The Brexit Party’s Scottish MEP provoked social media controversy after questioning the cost of the Scottish Parliament.
Louis Stedman-Bryce was elected for Nigel Farage’s party in May 2019. He suggested that the cost of the Scottish Parliament and First Minister’s wages could be spent better elsewhere if Holyrood was closed.
Ferret Fact Service looked at his claim and found it Mostly False.
Evidence
All Scottish ministers’ pay is published annually, with MSPs being paid a standard salary of £63,579 as of 1 April 2019. Ministers get an added salary on top of this, bringing their total to £93,510 (including the MSP salary).
The annual salary for the First Minister is £92,101, plus £63,579 standard MSP wages. This brings Nicola Sturgeon’s total entitlement to £155,680.
However, while this is the annual salary available to the First Minister, Nicola Sturgeon continues the convention of not taking her entire entitlement. A voluntary pay freeze for cabinet positions has been in place since 2008-09, which means the First Minister takes home £135,605, while ministers earn £96,999.
The UK Prime Minister is entitled to £79,286, however thanks to a similar pay freeze Boris Johnson will only claim £75,440. This is on top of his MP salary which amounts to £79,468. This means his overall salary is £154,908 which is £19,303 more than the First Minister.
Stedman-Bryce claimed that the cost of the Scottish Parliament was “almost £100,000,000 per year”.
The operating costs of the Scottish Parliament include staffing and MSP salaries, expenses and other administrative costs. The latest figures for 2017-18 show operating costs of £98.1m, up from £95.6m in 2016-17.
To put that figure into context, the UK Parliament including the Commons, the Lords and associated bodies, cost a combined £552m in 2017/18, according to data analysis published by the Institute for Government.
The Scottish Parliament’s annual running cost was similar to that of the House of Lords, which cost £98.9m in 2017-18.
Stedman-Bryce’s tweet ends with the contention that “many believe this money could be used to develop Scotland & the UK rather than divide it”. The tweet then ended with a poll on whether Holyrood should be closed.
There has been some polling on how Scotland should be governed which includes an option of abolishing the Scottish Parliament.
The Scottish Social Attitudes survey asked people how they thought Scotland should be governed up to 2015. Given the option of independence, devolution or no parliament only six per cent backed the removal of the Scottish Parliament.
A Panelbase poll for the Sunday Times in 2017 asked a similar question with the same three options and found that 19 per cent of respondents supported abolishing Holyrood. In a 2019 poll, this had increased to 22 per cent.
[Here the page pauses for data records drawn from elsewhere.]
/-! ### raise -/

@[simp] theorem raise_rstn (g : Source) (k : EventKind) (n d : Nat) (s : State) : (raise g k n d s).rstn = s.rstn := rfl
@[simp] theorem raise_deferred (g : Source) (k : EventKind) (n d : Nat) (s : State) : (raise g k n d s).deferred = s.deferred := rfl
@[simp] theorem raise_cal (g : Source) (k : EventKind) (n d : Nat) (s : State) : (raise g k n d s).cal = s.cal := rfl
@[simp] theorem raise_core (g : Source) (k : EventKind) (n d : Nat) (s : State) : (raise g k n d s).core = s.core := rfl
@[simp] theorem raise_catalogue (g : Source) (k : EventKind) (n d : Nat) (s : State) :
    (raise g k n d s).catalogue = s.catalogue := rfl
@[simp] theorem raise_showings (g : Source) (k : EventKind) (n d : Nat) (s : State) : (raise g k n d s).showings = s.showings := rfl
@[simp] theorem raise_life (g : Source) (k : EventKind) (n d : Nat) (s : State) : (raise g k n d s).life = s.life := rfl
@[simp] theorem raise_holds (g : Source) (k : EventKind) (n d : Nat) (s : State) : (raise g k n d s).holds = s.holds := rfl
@[simp] theorem raise_watch (g : Source) (k : EventKind) (n d : Nat) (s : State) : (raise g k n d s).watch = s.watch := rfl
@[simp] theorem raise_journal (g : Source) (k : EventKind) (n d : Nat) (s : State) : (raise g k n d s).journal = s.journal := rfl
@[simp] theorem raise_figure (g : Source) (k : EventKind) (n d : Nat) (s : State) : (raise g k n d s).figure = s.figure := rfl
@[simp] theorem raise_notices (g : Source) (k : EventKind) (n d : Nat) (s : State) : (raise g k n d s).notices = s.notices := rfl
@[simp] theorem raise_carousels (g : Source) (k : EventKind) (n d : Nat) (s : State) :
    (raise g k n d s).carousels = s.carousels := rfl
@[simp] theorem raise_plays (g : Source) (k : EventKind) (n d : Nat) (s : State) : (raise g k n d s).plays = s.plays := rfl
@[simp] theorem raise_panels (g : Source) (k : EventKind) (n d : Nat) (s : State) : (raise g k n d s).panels = s.panels := rfl
@[simp] theorem raise_links (g : Source) (k : EventKind) (n d : Nat) (s : State) : (raise g k n d s).links = s.links := rfl
@[simp] theorem raise_framePeriod (g : Source) (k : EventKind) (n d : Nat) (s : State) :
    (raise g k n d s).framePeriod = s.framePeriod := rfl
@[simp] theorem raise_ports (g : Source) (k : EventKind) (n d : Nat) (s : State) : (raise g k n d s).ports = s.ports := rfl
@[simp] theorem raise_queues (g : Source) (k : EventKind) (n d : Nat) (s : State) : (raise g k n d s).queues = s.queues := rfl
@[simp] theorem raise_pending (g : Source) (k : EventKind) (n d : Nat) (s : State) : (raise g k n d s).pending = s.pending := rfl
@[simp] theorem raise_outbox (g : Source) (k : EventKind) (n d : Nat) (s : State) :
    (raise g k n d s).outbox = s.outbox ++ [(g, s.record k n d)] := rfl
@[simp] theorem raise_journalBox (g : Source) (k : EventKind) (n d : Nat) (s : State) :
    (raise g k n d s).journalBox = s.journalBox := rfl
@[simp] theorem raise_choice (g : Source) (k : EventKind) (n d : Nat) (s : State) : (raise g k n d s).choice = s.choice := rfl
@[simp] theorem raise_read_showing? (g : Source) (k : EventKind) (n d : Nat) (s : State) (i : Nat) :
    (raise g k n d s).showing? i = s.showing? i := rfl
@[simp] theorem raise_read_hold? (g : Source) (k : EventKind) (n d : Nat) (s : State) (i : Nat) :
    (raise g k n d s).hold? i = s.hold? i := rfl
@[simp] theorem raise_read_notice? (g : Source) (k : EventKind) (n d : Nat) (s : State) (i : Nat) :
    (raise g k n d s).notice? i = s.notice? i := rfl
@[simp] theorem raise_read_auditorium (g : Source) (k : EventKind) (n d : Nat) (s : State) (i : Nat) :
    (raise g k n d s).auditorium i = s.auditorium i := rfl
@[simp] theorem raise_read_feature? (g : Source) (k : EventKind) (n d : Nat) (s : State) (i : Nat) :
    (raise g k n d s).feature? i = s.feature? i := rfl
@[simp] theorem raise_read_text (g : Source) (k : EventKind) (n d : Nat) (s : State) (i : Nat) :
    (raise g k n d s).text i = s.text i := rfl
@[simp] theorem raise_read_carousel (g : Source) (k : EventKind) (n d : Nat) (s : State) (i : Nat) :
    (raise g k n d s).carousel i = s.carousel i := rfl
@[simp] theorem raise_read_play? (g : Source) (k : EventKind) (n d : Nat) (s : State) (i : Nat) :
    (raise g k n d s).play? i = s.play? i := rfl
@[simp] theorem raise_read_panel (g : Source) (k : EventKind) (n d : Nat) (s : State) (i : Nat) :
    (raise g k n d s).panel i = s.panel i := rfl
@[simp] theorem raise_read_link (g : Source) (k : EventKind) (n d : Nat) (s : State) (i : Nat) :
    (raise g k n d s).link i = s.link i := rfl
@[simp] theorem raise_read_takeover (g : Source) (k : EventKind) (n d : Nat) (s : State) (i : Nat) :
    (raise g k n d s).takeover i = s.takeover i := rfl
@[simp] theorem raise_read_port (g : Source) (k : EventKind) (n d : Nat) (s : State) (i : Port) :
    (raise g k n d s).port i = s.port i := rfl
@[simp] theorem raise_read_queue (g : Source) (k : EventKind) (n d : Nat) (s : State) (i : Port) :
    (raise g k n d s).queue i = s.queue i := rfl
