-- ==== Sys2Proof/Laws/Tables.lean ====
section
/-! SUPPORT. The tables of State: entries numbered from 1, and live records in ascending key. -/

namespace Sys2Proof.Machine

/-! ### Tables numbered from 1 -/

@[simp] theorem modSlot_length {α : Type} (f : α → α) (l : List α) (n : Nat) : (modSlot f l n).length = l.length := by
  cases n <;> simp [modSlot]

/-- The entry that was changed. -/
theorem slot_modSlot_same {α : Type} (d : α) (f : α → α) (l : List α) (n : Nat) (h1 : 1 ≤ n) (h2 : n ≤ l.length) :
    slot d (modSlot f l n) n = f (slot d l n) := by
  obtain ⟨k, rfl⟩ : ∃ k, n = k + 1 := ⟨n - 1, by omega⟩
  have hk : k < l.length := by omega
  simp [slot, modSlot, List.getD_eq_getElem?_getD, hk]

/-- Every other entry. -/
theorem slot_modSlot_other {α : Type} (d : α) (f : α → α) (l : List α) (n i : Nat) (h : i ≠ n) :
    slot d (modSlot f l n) i = slot d l i := by
  cases n with
  | zero => rfl
  | succ n =>
    cases i with
    | zero => rfl
    | succ i =>
      have hi : n ≠ i := fun e => h (by omega)
      simp [slot, modSlot, List.getD_eq_getElem?_getD, hi]

/-- A change of an entry that the table lacks changes nothing. -/
theorem modSlot_out {α : Type} (f : α → α) (l : List α) (n : Nat) (h : n = 0 ∨ l.length < n) : modSlot f l n = l := by
  cases n with
  | zero => rfl
  | succ n => exact List.modify_eq_self (by omega)

/-- Two changes of one entry are one. -/
theorem modSlot_modSlot {α : Type} (f g : α → α) (l : List α) (n : Nat) :
    modSlot g (modSlot f l n) n = modSlot (fun x => g (f x)) l n := by
  cases n with
  | zero => rfl
  | succ n => exact List.modify_modify_eq f g n l

/-! ### Records by key -/

variable {α : Type} (key : α → Nat)

theorem hasKey_eq_false {k : Nat} {l : List α} : hasKey key k l = false ↔ ∀ x ∈ l, key x ≠ k := by simp [hasKey]

theorem findKey_eq_none {k : Nat} {l : List α} : findKey key k l = none ↔ ∀ x ∈ l, key x ≠ k := by simp [findKey]

theorem findKey_mem {k : Nat} {l : List α} {x : α} (h : findKey key k l = some x) : x ∈ l ∧ key x = k :=
  ⟨List.mem_of_find?_eq_some h, by simpa using List.find?_some h⟩

/-- In a table of distinct keys the record found under a key is the only one. -/
theorem findKey_of_mem {l : List α} (h : Rising (l.map key)) {x : α} (hx : x ∈ l) : findKey key (key x) l = some x := by
  induction l with
  | nil => cases hx
  | cons y l ih =>
    simp only [List.map_cons, List.pairwise_cons] at h
    rcases List.mem_cons.1 hx with rfl | hx
    · simp [findKey]
    · have hlt : key y < key x := h.1 _ (List.mem_map_of_mem hx)
      have hne : ¬ key y = key x := by omega
      simpa [findKey, List.find?_cons, hne] using ih h.2 hx

@[simp] theorem findKey_insertKey_same (x : α) (l : List α) (h : ∀ y ∈ l, key y ≠ key x) :
    findKey key (key x) (insertKey key x l) = some x := by
  induction l with
  | nil => simp [insertKey, findKey]
  | cons y l ih =>
    have hy : ¬ key y = key x := h y (by simp)
    have := ih fun z hz => h z (by simp [hz])
    simp only [insertKey]
    split
    · simp [findKey]
    · simpa [findKey, List.find?_cons, hy] using this

@[simp] theorem findKey_insertKey_other (x : α) (l : List α) (k : Nat) (h : k ≠ key x) :
    findKey key k (insertKey key x l) = findKey key k l := by
  have hx : ¬ key x = k := fun e => h e.symm
  induction l with
  | nil => simp [insertKey, findKey, hx]
  | cons y l ih =>
    simp only [insertKey]
    split
    · simp [findKey, hx]
    · simp only [findKey, List.find?_cons] at ih ⊢
      split <;> simp_all

theorem mem_insertKey {x y : α} {l : List α} : y ∈ insertKey key x l ↔ y = x ∨ y ∈ l := by
  induction l with
  | nil => simp [insertKey]
  | cons z l ih =>
    simp only [insertKey]
    split
    · simp
    · simp [ih, or_left_comm]

@[simp] theorem insertKey_length (x : α) (l : List α) : (insertKey key x l).length = l.length + 1 := by
  induction l with
  | nil => rfl
  | cons y l ih => simp only [insertKey]; split <;> simp [ih]

/-- A record put in its place keeps the keys rising, where its key is new. -/
theorem rising_insertKey {x : α} {l : List α} (h : Rising (l.map key)) (hx : ∀ y ∈ l, key y ≠ key x) :
    Rising ((insertKey key x l).map key) := by
  induction l with
  | nil => simp [insertKey]
  | cons y l ih =>
    have hy : key y ≠ key x := hx y (by simp)
    simp only [List.map_cons, List.pairwise_cons] at h
    simp only [insertKey]
    split
    · rename_i hlt
      simp only [List.map_cons, List.pairwise_cons]
      refine ⟨fun a ha => ?_, h.1, h.2⟩
      rcases List.mem_cons.1 ha with rfl | ha
      · exact hlt
      · exact Nat.lt_trans hlt (h.1 a ha)
    · rename_i hle
      simp only [List.map_cons, List.pairwise_cons]
      refine ⟨fun a ha => ?_, ih h.2 fun z hz => hx z (by simp [hz])⟩
      obtain ⟨z, hz, rfl⟩ := List.mem_map.1 ha
      rcases (mem_insertKey key).1 hz with rfl | hz
      · omega
      · exact h.1 _ (List.mem_map_of_mem hz)

theorem rising_filter {l : List α} (p : α → Bool) (h : Rising (l.map key)) : Rising ((l.filter p).map key) :=
  h.sublist ((List.filter_sublist).map key)

theorem rising_eraseKey {l : List α} (k : Nat) (h : Rising (l.map key)) : Rising ((eraseKey key k l).map key) :=
  rising_filter key _ h

@[simp] theorem findKey_eraseKey_same (k : Nat) (l : List α) : findKey key k (eraseKey key k l) = none := by
  simp [findKey, eraseKey]

@[simp] theorem findKey_eraseKey_other (k i : Nat) (l : List α) (h : i ≠ k) :
    findKey key i (eraseKey key k l) = findKey key i l := by
  simp only [findKey, eraseKey, List.find?_filter]
  congr 1
  funext x
  by_cases hi : key x = i
  · have hk : ¬ i = k := h
    simp [hi, hk]
  · simp [hi]

/-- A change that keeps the keys keeps them rising. -/
theorem map_key_modKey (k : Nat) (f : α → α) (l : List α) (hf : ∀ x, key x = k → key (f x) = k) :
    (modKey key k f l).map key = l.map key := by
  simp only [modKey, List.map_map]
  refine List.map_congr_left fun x _ => ?_
  by_cases h : key x = k
  · simp [h, hf x h]
  · simp [h]

@[simp] theorem modKey_length (k : Nat) (f : α → α) (l : List α) : (modKey key k f l).length = l.length := by simp [modKey]

theorem findKey_modKey_same (k : Nat) (f : α → α) (l : List α) (hf : ∀ x, key x = k → key (f x) = k) :
    findKey key k (modKey key k f l) = (findKey key k l).map f := by
  induction l with
  | nil => rfl
  | cons y l ih =>
    by_cases hk : key y = k
    · simp [findKey, modKey, hk, hf y hk]
    · have e : (key y == k) = false := by simpa using hk
      simpa [findKey, modKey, List.find?_cons, hk, e] using ih

theorem findKey_modKey_other (k i : Nat) (f : α → α) (l : List α) (hf : ∀ x, key x = k → key (f x) = k) (h : i ≠ k) :
    findKey key i (modKey key k f l) = findKey key i l := by
  induction l with
  | nil => rfl
  | cons y l ih =>
    by_cases hk : key y = k
    · have e : (k == i) = false := by simpa using fun e : k = i => h e.symm
      simpa [findKey, modKey, List.find?_cons, hk, hf y hk, e] using ih
    · by_cases hi : key y = i
      · have hk' : ¬ i = k := h
        simp [findKey, modKey, hi, hk']
      · have e : (key y == i) = false := by simpa using hi
        simpa [findKey, modKey, List.find?_cons, hk, e] using ih

end Sys2Proof.Machine
end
According to the polling, a significant majority of Scots support devolution or independence for Scotland, with the removal of Holyrood still the least popular of the three options.
Ferret Fact Service verdict: Mostly False
Louis Stedman-Bryce’s claim on the cost of the First Minister’s salary is misleading. It does not take into account the combined wage of the MSP and ministerial brief, and that the First Minister does not actually take the full entitlement. This means she earns around £19,000 less than the Prime Minister. His claim regarding the annual cost of the Scottish Parliament’s operation is correct, with a total expenditure of £98m in 2017-18. But polling suggests a minority of Scots are in favour of abolishing the Scottish Parliament.
Ferret Fact Service (FFS) is a non-partisan fact checker, working to the International Fact-Checking Network fact-checkers’ code of principles. All the sources used in our checks are publicly available and the FFS fact-checking methodology can be viewed here. Want to suggest a fact check? Email us at factcheck@theferret.scot or join our Facebook group.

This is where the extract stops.